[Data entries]
=== Section Start ===
-- ==== Sys2Proof/Machine/Trace.lean ====
section
/-! DEFINITION. Trace lines (spec/30_encoding.md R111) as a mnemonic with named values, assembled by the tables of R102
and R104 written as data; the pseudo-stimuli of R112; and a run of stimuli. No stimulus reads any of this: it is the
spec's notation, and the claims about sequences of stimuli are stated with it. -/

namespace Sys2Proof.Machine

/-- One field of a format (R102): its name, its lowest bit in the word, its width. -/
structure FieldSpec where
  name : String
  lo : Nat
  width : Nat
  deriving DecidableEq, Repr, Inhabited

/-- One row of R104: mnemonic, opcode, and the fields of its format. -/
structure FormatRow where
  mnemonic : String
  opcode : Nat
  fields : List FieldSpec
  deriving DecidableEq, Repr, Inhabited

/-- R104 with the formats of R102. -/
def formatRows : List FormatRow :=
  [⟨"SET_MODE", 0x01, [⟨"m", 0, 2⟩]⟩,
   ⟨"GET_MODE", 0x02, []⟩,
   ⟨"SET_CONSTANT_COLOR", 0x03, [⟨"r", 16, 8⟩, ⟨"g", 8, 8⟩, ⟨"b", 0, 8⟩]⟩,
   ⟨"ALARM_SOUNDING", 0x04, []⟩,
   ⟨"BEGIN_TEST_TONE", 0x05, [⟨"p", 0, 8⟩]⟩,
   ⟨"END_TEST_TONE", 0x06, []⟩,
   ⟨"ON_ROTATE_CW", 0x07, [⟨"h", 0, 16⟩]⟩,
   ⟨"ON_ROTATE_CCW", 0x08, [⟨"h", 0, 16⟩]⟩,
   ⟨"ON_PRESS", 0x09, [⟨"u", 20, 4⟩, ⟨"h", 0, 16⟩]⟩,
   ⟨"ALARM_SET", 0x0A, [⟨"s", 0, 3⟩]⟩,
   ⟨"ENC_EDGE", 0x10, [⟨"dir", 1, 1⟩, ⟨"clk", 0, 1⟩]⟩,
   ⟨"BTN_EDGE", 0x11, [⟨"u", 20, 4⟩, ⟨"level", 0, 1⟩]⟩,
   ⟨"BTN_TICK", 0x12, [⟨"u", 20, 4⟩, ⟨"level", 0, 1⟩]⟩,
   ⟨"PAT_TICK", 0x20, []⟩,
   ⟨"FREQ_TICK", 0x21, []⟩,
   ⟨"PIPE_BEGIN", 0x30, []⟩,
   ⟨"PIPE_SAMPLE", 0x31, [⟨"v", 0, 16⟩]⟩,
   ⟨"PIPE_ANALYZE", 0x32, []⟩,
   ⟨"PIPE_LED", 0x33, [⟨"slow", 0, 1⟩]⟩]

/-- A value in a trace line: a number, or the name of an enumeration's value (R111). -/
inductive LineValue where
  | num (v : Nat)
  | name (v : String)
  deriving DecidableEq, Repr, Inhabited

/-- A trace line: a mnemonic and its `name=value` pairs (R111). -/
structure TraceLine where
  mnemonic : String
  fields : List (String × LineValue)
  deriving DecidableEq, Repr, Inhabited

/-- The names of the values of the enumerated fields `m` and `s` (R103). -/
def enumCode (field value : String) : Option Nat :=
  match field, value with
  | "m", "OFF" => some 0
  | "m", "CONSTANT" => some 1
  | "m", "SPECTRUM" => some 2
  | "s", "OFF" => some 0
  | "s", "ARMED" => some 1
  | "s", "SOUNDING" => some 2
  | "s", "SNOOZED" => some 3
  | "s", "TEST" => some 4
  | _, _ => none

/-- The number a field of a line stands for. -/
def lineValue (field : String) : LineValue → Option Nat
  | .num v => some v
  | .name v => enumCode field v

/-- The fields of a line put into their places; `none` where one is absent or does not fit its width. -/
def placeFields (given : List (String × LineValue)) : List FieldSpec → Option Nat
  | [] => some 0
  | f :: rest =>
    match (given.lookup f.name).bind (lineValue f.name), placeFields given rest with
    | some v, some w => if v < 2 ^ f.width then some (v * 2 ^ f.lo + w) else none
    | some _, none => none
    | none, _ => none

/-- The word of a trace line (R111): its row's opcode and its fields, each given once; the fields are found by name. -/
def assemble (line : TraceLine) : Option Word :=
  match formatRows.find? (fun row => row.mnemonic == line.mnemonic) with
  | none => none
  | some row =>
    if line.fields.length = row.fields.length then
      (placeFields line.fields row.fields).map fun w => BitVec.ofNat 32 (row.opcode * 2 ^ 24 + w)
    else none

/-- Apply stimuli one after the other, stopping at the first that is refused. -/
def runInstrs : List Instr → State → Result
  | [], s => .next s
  | i :: rest, s =>
    match exec i s with
    | .next s' => runInstrs rest s'
    | .fault f => .fault f
    | .refused r => .refused r

/-- ROT_CW (R112): one clockwise detent for the default table. -/
def rotCw (pullDown : Bool) : List Instr :=
  if pullDown then [.encEdge true false, .encEdge true true, .encEdge false true, .encEdge false false]
  else [.encEdge false true, .encEdge false false, .encEdge true false, .encEdge true true]

/-- ROT_CCW (R112): one counter-clockwise detent for the default table. -/
def rotCcw (pullDown : Bool) : List Instr :=
  if pullDown then [.encEdge false true, .encEdge true true, .encEdge true false, .encEdge false false]
  else [.encEdge true false, .encEdge false false, .encEdge false true, .encEdge true true]

/-- An edge to `level` and as many ticks that read it as accept it. -/
def debounced (c : Config) (u : BitVec 4) (level : Bool) : List Instr :=
  .btnEdge u level :: List.replicate c.btnThreshold (.btnTick u level)

/-- PRESS u (R112). -/
def press (c : Config) (u : BitVec 4) : List Instr := debounced c u (!c.btnPullUp.getD u.toNat false)

/-- RELEASE u (R112). -/
def release (c : Config) (u : BitVec 4) : List Instr := debounced c u (c.btnPullUp.getD u.toNat false)

/-- SAMPLE_BLOCK (R112). -/
def sampleBlock (vs : List (BitVec 16)) : List Instr := vs.map .pipeSample

/-- RENDER_ALL (R112). -/
def renderAll (c : Config) : List Instr := List.replicate c.numLeds (.pipeLed false)

/-- PIPE_ITER (R112). -/
def pipeIter (c : Config) (vs : List (BitVec 16)) : List Instr :=
  [.pipeBegin] ++ sampleBlock vs ++ [.pipeAnalyze] ++ renderAll c

end Sys2Proof.Machine
end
=== Section End ===
Work to be completed >>
Type out every record above once more, exactly.

Response for this exercise >>
-- ==== Sys2Proof/Machine/Trace.lean ====
section
/-! DEFINITION. Trace lines (spec/30_encoding.md R111) as a mnemonic with named values, assembled by the tables of R102
and R104 written as data; the pseudo-stimuli of R112; and a run of stimuli. No stimulus reads any of this: it is the
spec's notation, and the claims about sequences of stimuli are stated with it. -/

namespace Sys2Proof.Machine

/-- One field of a format (R102): its name, its lowest bit in the word, its width. -/
structure FieldSpec where
  name : String
  lo : Nat
  width : Nat
  deriving DecidableEq, Repr, Inhabited

/-- One row of R104: mnemonic, opcode, and the fields of its format. -/
structure FormatRow where
  mnemonic : String
  opcode : Nat
  fields : List FieldSpec
  deriving DecidableEq, Repr, Inhabited

/-- R104 with the formats of R102. -/
def formatRows : List FormatRow :=
  [⟨"SET_MODE", 0x01, [⟨"m", 0, 2⟩]⟩,
   ⟨"GET_MODE", 0x02, []⟩,
   ⟨"SET_CONSTANT_COLOR", 0x03, [⟨"r", 16, 8⟩, ⟨"g", 8, 8⟩, ⟨"b", 0, 8⟩]⟩,
   ⟨"ALARM_SOUNDING", 0x04, []⟩,
   ⟨"BEGIN_TEST_TONE", 0x05, [⟨"p", 0, 8⟩]⟩,
   ⟨"END_TEST_TONE", 0x06, []⟩,
   ⟨"ON_ROTATE_CW", 0x07, [⟨"h", 0, 16⟩]⟩,
   ⟨"ON_ROTATE_CCW", 0x08, [⟨"h", 0, 16⟩]⟩,
   ⟨"ON_PRESS", 0x09, [⟨"u", 20, 4⟩, ⟨"h", 0, 16⟩]⟩,
   ⟨"ALARM_SET", 0x0A, [⟨"s", 0, 3⟩]⟩,
   ⟨"ENC_EDGE", 0x10, [⟨"dir", 1, 1⟩, ⟨"clk", 0, 1⟩]⟩,
   ⟨"BTN_EDGE", 0x11, [⟨"u", 20, 4⟩, ⟨"level", 0, 1⟩]⟩,
   ⟨"BTN_TICK", 0x12, [⟨"u", 20, 4⟩, ⟨"level", 0, 1⟩]⟩,
   ⟨"PAT_TICK", 0x20, []⟩,
   ⟨"FREQ_TICK", 0x21, []⟩,
   ⟨"PIPE_BEGIN", 0x30, []⟩,
   ⟨"PIPE_SAMPLE", 0x31, [⟨"v", 0, 16⟩]⟩,
   ⟨"PIPE_ANALYZE", 0x32, []⟩,
   ⟨"PIPE_LED", 0x33, [⟨"slow", 0, 1⟩]⟩]

/-- A value in a trace line: a number, or the name of an enumeration's value (R111). -/
inductive LineValue where
  | num (v : Nat)
  | name (v : String)
  deriving DecidableEq, Repr, Inhabited

/-- A trace line: a mnemonic and its `name=value` pairs (R111). -/
structure TraceLine where
  mnemonic : String
  fields : List (String × LineValue)
  deriving DecidableEq, Repr, Inhabited

/-- The names of the values of the enumerated fields `m` and `s` (R103). -/
def enumCode (field value : String) : Option Nat :=
  match field, value with
  | "m", "OFF" => some 0
  | "m", "CONSTANT" => some 1
  | "m", "SPECTRUM" => some 2
  | "s", "OFF" => some 0
  | "s", "ARMED" => some 1
  | "s", "SOUNDING" => some 2
  | "s", "SNOOZED" => some 3
  | "s", "TEST" => some 4
  | _, _ => none

/-- The number a field of a line stands for. -/
def lineValue (field : String) : LineValue → Option Nat
  | .num v => some v
  | .name v => enumCode field v

/-- The fields of a line put into their places; `none` where one is absent or does not fit its width. -/
def placeFields (given : List (String × LineValue)) : List FieldSpec → Option Nat
  | [] => some 0
  | f :: rest =>
    match (given.lookup f.name).bind (lineValue f.name), placeFields given rest with
    | some v, some w => if v < 2 ^ f.width then some (v * 2 ^ f.lo + w) else none
    | some _, none => none
    | none, _ => none

/-- The word of a trace line (R111): its row's opcode and its fields, each given once; the fields are found by name. -/
def assemble (line : TraceLine) : Option Word :=
  match formatRows.find? (fun row => row.mnemonic == line.mnemonic) with
  | none => none
  | some row =>
    if line.fields.length = row.fields.length then
      (placeFields line.fields row.fields).map fun w => BitVec.ofNat 32 (row.opcode * 2 ^ 24 + w)
    else none

/-- Apply stimuli one after the other, stopping at the first that is refused. -/
def runInstrs : List Instr → State → Result
  | [], s => .next s
  | i :: rest, s =>
    match exec i s with
    | .next s' => runInstrs rest s'
    | .fault f => .fault f
    | .refused r => .refused r

/-- ROT_CW (R112): one clockwise detent for the default table. -/
def rotCw (pullDown : Bool) : List Instr :=
  if pullDown then [.encEdge true false, .encEdge true true, .encEdge false true, .encEdge false false]
  else [.encEdge false true, .encEdge false false, .encEdge true false, .encEdge true true]

/-- ROT_CCW (R112): one counter-clockwise detent for the default table. -/
def rotCcw (pullDown : Bool) : List Instr :=
  if pullDown then [.encEdge false true, .encEdge true true, .encEdge true false, .encEdge false false]
  else [.encEdge true false, .encEdge false false, .encEdge false true, .encEdge true true]

/-- An edge to `level` and as many ticks that read it as accept it. -/
def debounced (c : Config) (u : BitVec 4) (level : Bool) : List Instr :=
  .btnEdge u level :: List.replicate c.btnThreshold (.btnTick u level)

/-- PRESS u (R112). -/
def press (c : Config) (u : BitVec 4) : List Instr := debounced c u (!c.btnPullUp.getD u.toNat false)

/-- RELEASE u (R112). -/
def release (c : Config) (u : BitVec 4) : List Instr := debounced c u (c.btnPullUp.getD u.toNat false)

/-- SAMPLE_BLOCK (R112). -/
def sampleBlock (vs : List (BitVec 16)) : List Instr := vs.map .pipeSample

/-- RENDER_ALL (R112). -/
def renderAll (c : Config) : List Instr := List.replicate c.numLeds (.pipeLed false)

/-- PIPE_ITER (R112). -/
def pipeIter (c : Config) (vs : List (BitVec 16)) : List Instr :=
  [.pipeBegin] ++ sampleBlock vs ++ [.pipeAnalyze] ++ renderAll c

end Sys2Proof.Machine
end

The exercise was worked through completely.